Land grabs planned for polls
2003-10-09 21:51
Cobus Grobler
Cape Town - Landless people in South Africa did not want to follow the Zimbabwean route, but government is forcing them in that direction, Mangaliso Khubeko of the Landless People's Movement (LPM) said.
Khubeka said at the publication of a report on the evaluation of land and agricultural reform that there would be large-scale land seizures in South African during next year's election.
"We will go to farms, not to the ballot boxes," he said.
"We say: No land, no vote! We will not support our government again. We voted for them in the previous election because land would have been reformed. But after ten years, nothing has come of those promises.

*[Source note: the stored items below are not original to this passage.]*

-- ==== Sys2Proof/Machine/Attention.lean ====
section
/-! DEFINITION. ATTEND: query blocks, masks, sketches and block selection, the recurrence in binary32, late key blocks, and building sketches (R173 to R198, R301). -/

namespace Sys2Proof.Machine

/-! ### The attention section (Table 7-4) -/

def atMask (a : Bytes) : Nat := fld a 0 1
def atSparse (a : Bytes) : Bool := fld a 1 1 == 1
def atSeq (a : Bytes) : Bool := fld a 2 1 == 1
def atExp (a : Bytes) : Nat := fld a 3 1
def atHeads (a : Bytes) : Nat := fld a 4 2
def atKv (a : Bytes) : Nat := fld a 6 2
def atScale (a : Bytes) : Rat := (f32 (fld a 16 4)).rat

/-- An entry of the batch list (R196). -/
structure BatchEntry where
  seqId : Nat
  row : Nat
  tokens : Nat
  deriving DecidableEq, Repr

/-- A query block: its key/value head, its rows as (row of OBJ_Q, query head, position), none for padding, and its batch entry in sequence mode. -/
structure QBlk where
  kv : Nat
  rows : List (Option (Nat × Nat × Nat))
  entry : Nat
  deriving DecidableEq, Repr

/-- What a run of ATTEND reads. -/
structure ACtx where
  a : Bytes
  f : Bytes
  c : Cmd
  q : Operand
  k : Option Operand
  v : Option Operand
  sketch : Option (Nat × Obj × List Nat)
  entries : List BatchEntry
  views : List SeqView
  outKey : Nat
  out : Obj
  deriving DecidableEq, Repr

/-- The batch list of a command (R196). -/
def State.batchList (s : State) (c : Cmd) : List BatchEntry :=
  match s.obj? c.owner (c.f 36 4) with
  | some (k, o) => (List.range (c.f 40 4)).map (fun i =>
      let v := c.viewOf k o
      { seqId := o.readNat v (16 * i) 4, row := o.readNat v (16 * i + 4) 4, tokens := o.readNat v (16 * i + 8) 4 })
  | none => []

/-- The visible lengths that admission fixes: of each batch entry of an ATTEND, and of the sequence of a MOVE SEQ_EXPORT, which names no step (R174, R285, R372). -/
def State.visibleLens (s : State) (c : Cmd) : NMap Nat :=
  if c.opcode = 0x02 ∧ atSeq ((s.planOf c).sec 4) = true then
    (s.batchList c).zipIdx.map (fun e => (e.2, (s.seqView c.owner (seqIndex e.1.seqId) (c.f 52 4) (c.f 64 2)).v))
  else if c.opcode = 0x06 ∧ c.f 16 1 = 3 then [(0, (s.seqAt (seqIndex (c.f 20 4))).c)]
  else []

/-- The context of an ATTEND with MODE 0x00, with the visible lengths of its admission (R285). -/
def State.actx (s : State) (c : Cmd) : Option ACtx :=
  let p := s.planOf c
  let a := p.sec 4
  let es := if atSeq a then s.batchList c else []
  match operandOf s c 1 16 (if atSeq a then 2 ^ 32 else c.f 40 4) (atHeads a * 128) 1 false 0 false none, s.obj? c.owner (c.f 28 4) with
  | some q, some (ok, o) =>
    some
      { a := a, f := p.sec 2, c := c, q := q,
        k := operandOf s c 2 20 (c.f 44 4) (atKv a * 128) 1 false 0 false none,
        v := operandOf s c 2 24 (c.f 44 4) (atKv a * 128) 1 false 0 false none,
        sketch := (s.obj? c.owner (c.f 32 4)).map (fun k => (k.1, k.2, c.viewOf k.1 k.2)),
        entries := es, views := es.zipIdx.map (fun e => let w := s.seqView c.owner (seqIndex e.1.seqId) (c.f 52 4) (c.f 64 2)
                                                 { w with v := NMap.getD c.lens e.2 w.v }),
        outKey := ok, out := o }
  | _, _ => none

/-- Key positions of a query block: KV_ACT, or the visible length (R175). -/
def ACtx.len (x : ACtx) (b : QBlk) : Nat :=
  if atSeq x.a then (match x.views[b.entry]? with | some v => v.v | none => 0) else x.c.f 44 4

/-- The query blocks in their order (R173, R174, R177). -/
def ACtx.blocks (x : ACtx) : List QBlk :=
  let G := atHeads x.a / atKv x.a
  if atSeq x.a then
    x.entries.zipIdx.flatMap (fun (e : BatchEntry × Nat) =>
      let per := 128 / G
      let v := match x.views[e.2]? with | some w => w.v | none => 0
      (List.range (atKv x.a)).flatMap (fun kv => (List.range (ceilDiv e.1.tokens per)).map (fun i =>
        { kv := kv, entry := e.2, rows := (List.range 128).map (fun r =>
            let t := i * per + r / G
            if r / G < per ∧ t < e.1.tokens then some (e.1.row + t, kv * G + r % G, v - e.1.tokens + t) else none) })))
  else
    (List.range (atHeads x.a)).flatMap (fun h => (List.range (ceilDiv (min x.q.rows x.out.rows) 128)).map (fun i =>
      { kv := h * atKv x.a / atHeads x.a, entry := 0, rows := (List.range 128).map (fun r =>
          let t := 128 * i + r
          if t < min x.q.rows x.out.rows then some (t, h, x.c.f 48 4 + t) else none) }))

/-- Whether MASK lets a query at position pq see a key at position pk (Table 7-1). -/
def maskSees (a : Bytes) (pq pk : Nat) : Bool :=
  match atMask a with
  | 0 => true
  | 1 => decide (pk ≤ pq)
  | _ =>
    let w := fld a 24 2
    let wh := w * fld a 26 2
    let far := fun (x y lim : Nat) => decide (x - y ≤ lim) && decide (y - x ≤ lim)
    far (pq / wh) (pk / wh) (fld a 28 2) && far (pq % wh / w) (pk % wh / w) (fld a 30 2) && far (pq % w) (pk % w) (fld a 32 2)

/-- Whether row r of a block sees key c of key block j (R175). -/
def ACtx.sees (x : ACtx) (b : QBlk) (j : Nat) (row : Option (Nat × Nat × Nat)) (c : Nat) : Bool :=
  match row with
  | some (_, _, pq) => decide (128 * j + c < x.len b) && maskSees x.a pq (128 * j + c)
  | none => false

/-- Whether key block j holds a live key and is not wholly masked for a query block. -/
def ACtx.open_ (x : ACtx) (b : QBlk) (j : Nat) : Bool := b.rows.any (fun r => (List.range 128).any (x.sees b j r))

/-- Whether key block j is partly masked: some live row does not see some live key. -/
def ACtx.partly (x : ACtx) (b : QBlk) (j : Nat) : Bool :=
  x.open_ b j && b.rows.any (fun r => r.isSome && (List.range 128).any (fun c => decide (128 * j + c < x.len b) && !(x.sees b j r c)))

/-! ### Reading queries, keys and values -/

/-- One query row: its 128 scaled elements. -/
def ACtx.query (x : ACtx) (die : Nat) (row : Option (Nat × Nat × Nat)) : Got :=
  match row with
  | some (r, h, _) => x.q.run die 0 r (h * 128) 0 1 128 (fun _ => false)
  | none => (List.replicate 128 Fp.zero, [])

/-- One key or value row of a query block at position pos; positions at or beyond the length are padding (R160, R276). -/
def State.kvAt (s : State) (x : ACtx) (die : Nat) (b : QBlk) (pos : Nat) (isV : Bool) : Got :=
  if x.len b ≤ pos then (List.replicate 128 Fp.zero, [])
  else if atSeq x.a then
    match x.views[b.entry]? with
    | some w =>
      let l := x.c.f 64 2
      let vals := s.viewRow w l b.kv pos isV
      let po := match w.leaf pos l with
        | some e => (match s.leafPoison e (rowOffset w.q.kvHeads w.q.kvFmt b.kv (pos % w.q.tpl) isV) (rowBytes w.q.kvFmt) with
            | some k => [(E_MEM_UNCORRECTABLE, k)] | none => [])
        | none => []
      (vals.map (fun e => Fp.ofRat (okRat e)), po ++ vals.filterMap (fun e => match e with | .ok _ => none | .error k => some (badFail 2 k)))
    | none => (List.replicate 128 Fp.zero, [])
  else
    match (if isV then x.v else x.k) with
    | some w => w.run die 0 pos (b.kv * 128) 0 1 128 (fun _ => false)
    | none => (List.replicate 128 Fp.zero, [])

/-- The sketch of key block j for a query block: means as BF16 codes and COUNT. -/
def State.sketchAt (s : State) (x : ACtx) (b : QBlk) (j : Nat) : List Nat × List Nat × Nat :=
  if atSeq x.a then
    match x.views[b.entry]? with
    | some w => let m := s.readSketch w (x.c.f 64 2) b.kv j w.v; (m.1, m.2, min 128 (w.v - 128 * j))
    | none => ([], [], 0)
  else
    match x.sketch with
    | some (_, o, v) =>
      let off := 64 + 528 * (b.kv * ceilDiv (fld x.a 12 4) 128 + j)
      let e := o.readBytes v off 528
      ((List.range 128).map (fun k => fld e (2 * k) 2), (List.range 128).map (fun k => fld e (256 + 2 * k) 2), fld e 512 4)
    | none => ([], [], 0)

/-! ### Selection (R186 to R188) -/

/-- One level of the pairwise sum of R187. -/
def pairSum : List Fp → List Fp
  | a :: b :: rest => add32 a b :: pairSum rest
  | xs => xs

/-- dot32 (R187): 128 products, then seven levels of pairwise sums. -/
def dot32 (u v : List Fp) : Fp := ((List.range 7).foldl (fun t _ => pairSum t) (List.zipWith mul32 u v)).headD Fp.zero

/-- The mean query of a block: exact column sums over live rows, divided and rounded to BF16. -/
def ACtx.meanQuery (x : ACtx) (die : Nat) (b : QBlk) : List Fp :=
  let live := b.rows.filter Option.isSome
  (meanBf16 (live.map (fun r => (x.query die r).1.map Fp.rat))).map bf16.decode

/-- Whether a candidate ranks before another: higher score, NaN last, then the lower index (R188). -/
def ranksBefore (a b : Nat × Fp) : Bool :=
  match a.2, b.2 with
  | .nan, .nan => decide (a.1 < b.1)
  | .nan, _ => false
  | _, .nan => true
  | p, q => if orderKey p = orderKey q then decide (a.1 < b.1) else decide (orderKey q < orderKey p)

/-- Insert a candidate by rank. -/
def candIn (a : Nat × Fp) : List (Nat × Fp) → List (Nat × Fp)
  | [] => [a]
  | b :: bs => if ranksBefore a b then a :: b :: bs else b :: candIn a bs

/-- The key blocks that a query block visits, ascending (R186). -/
def State.selected (s : State) (x : ACtx) (die : Nat) (b : QBlk) : List Nat :=
  let n := ceilDiv (x.len b) 128
  let openBlocks := (List.range n).filter (x.open_ b)
  if !(atSparse x.a) then openBlocks
  else
    let lastPos := ((b.rows.filterMap (fun r => r.map (fun p => p.2.2))).getLastD 0)
    let d := lastPos / 128
    let loc := fld x.a 22 1
    let after := if atMask x.a = 1 then 0 else loc
    let globals := (List.range (x.c.f 67 1)).map (fun i => x.c.f (72 + 4 * i) 4)
    let listed := fun (j : Nat) => (decide (d ≤ j + loc) && decide (j ≤ d + after)) || decide (j < fld x.a 23 1) || globals.contains j
    let fixed := openBlocks.filter listed
    let cands := openBlocks.filter (fun j => !(listed j))
    let k := fld x.a 20 2
    let top :=
      if cands.length ≤ k then cands
      else
        let mq := x.meanQuery die b
        let scored := cands.map (fun j => (j, dot32 mq ((s.sketchAt x b j).1.map bf16.decode)))
        ((scored.foldl (fun acc c => candIn c acc) []).take k).map (·.1)
    openBlocks.filter (fun j => fixed.contains j || top.contains j)

/-! ### The recurrence (R176, R190) -/

/-- The running values of one row: maximum, sum, output, and whether a table evaluation failed. -/
structure RowAcc where
  m : Fp := .inf true
  l : Fp := Fp.zero
  o : List Fp := List.replicate 128 Fp.zero
  bad : Bool := false
  deriving DecidableEq, Repr

/-- exp2t with the command's slot: -∞ gives 0 without a lookup. -/
def ACtx.exp2 (x : ACtx) (v : Fp) : Option Fp :=
  match v with
  | .inf true => some Fp.zero
  | _ => x.c.sf (atExp x.a) v

/-- The larger of two values, infinities in order. -/
def maxOrd (a b : Fp) : Fp := if orderKey a < orderKey b then b else a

"Next year, we will make sure that landless people get property. We will rather be killed than mislead. The government rather listens to rich white farmers than to give attention to our case."
The LPM is a known supporter of president Robert Mugabe of Zimbabwe.
Sipho Khumalo of the union for labourers in agriculture, plantations and related industries (Apawu), said government "should revise its land policy soon or there would be a revolution. We cannot wait patiently indefinitely. Government does not support the poor."
Professor Ben Cousins of the Programme for Land and Agricultural Studies at the University of Cape Town, which conducted the study, said land policy could be changed after the election as there was a lot of pressure for this to happen at grassroots level.
"Land reform is unhealthy and at a cross roads."
The report found that land reform was progressing too slowly and only a tenth of the expected land has been reformed.
However, two thirds of the more than 63 400 land claims have been concluded.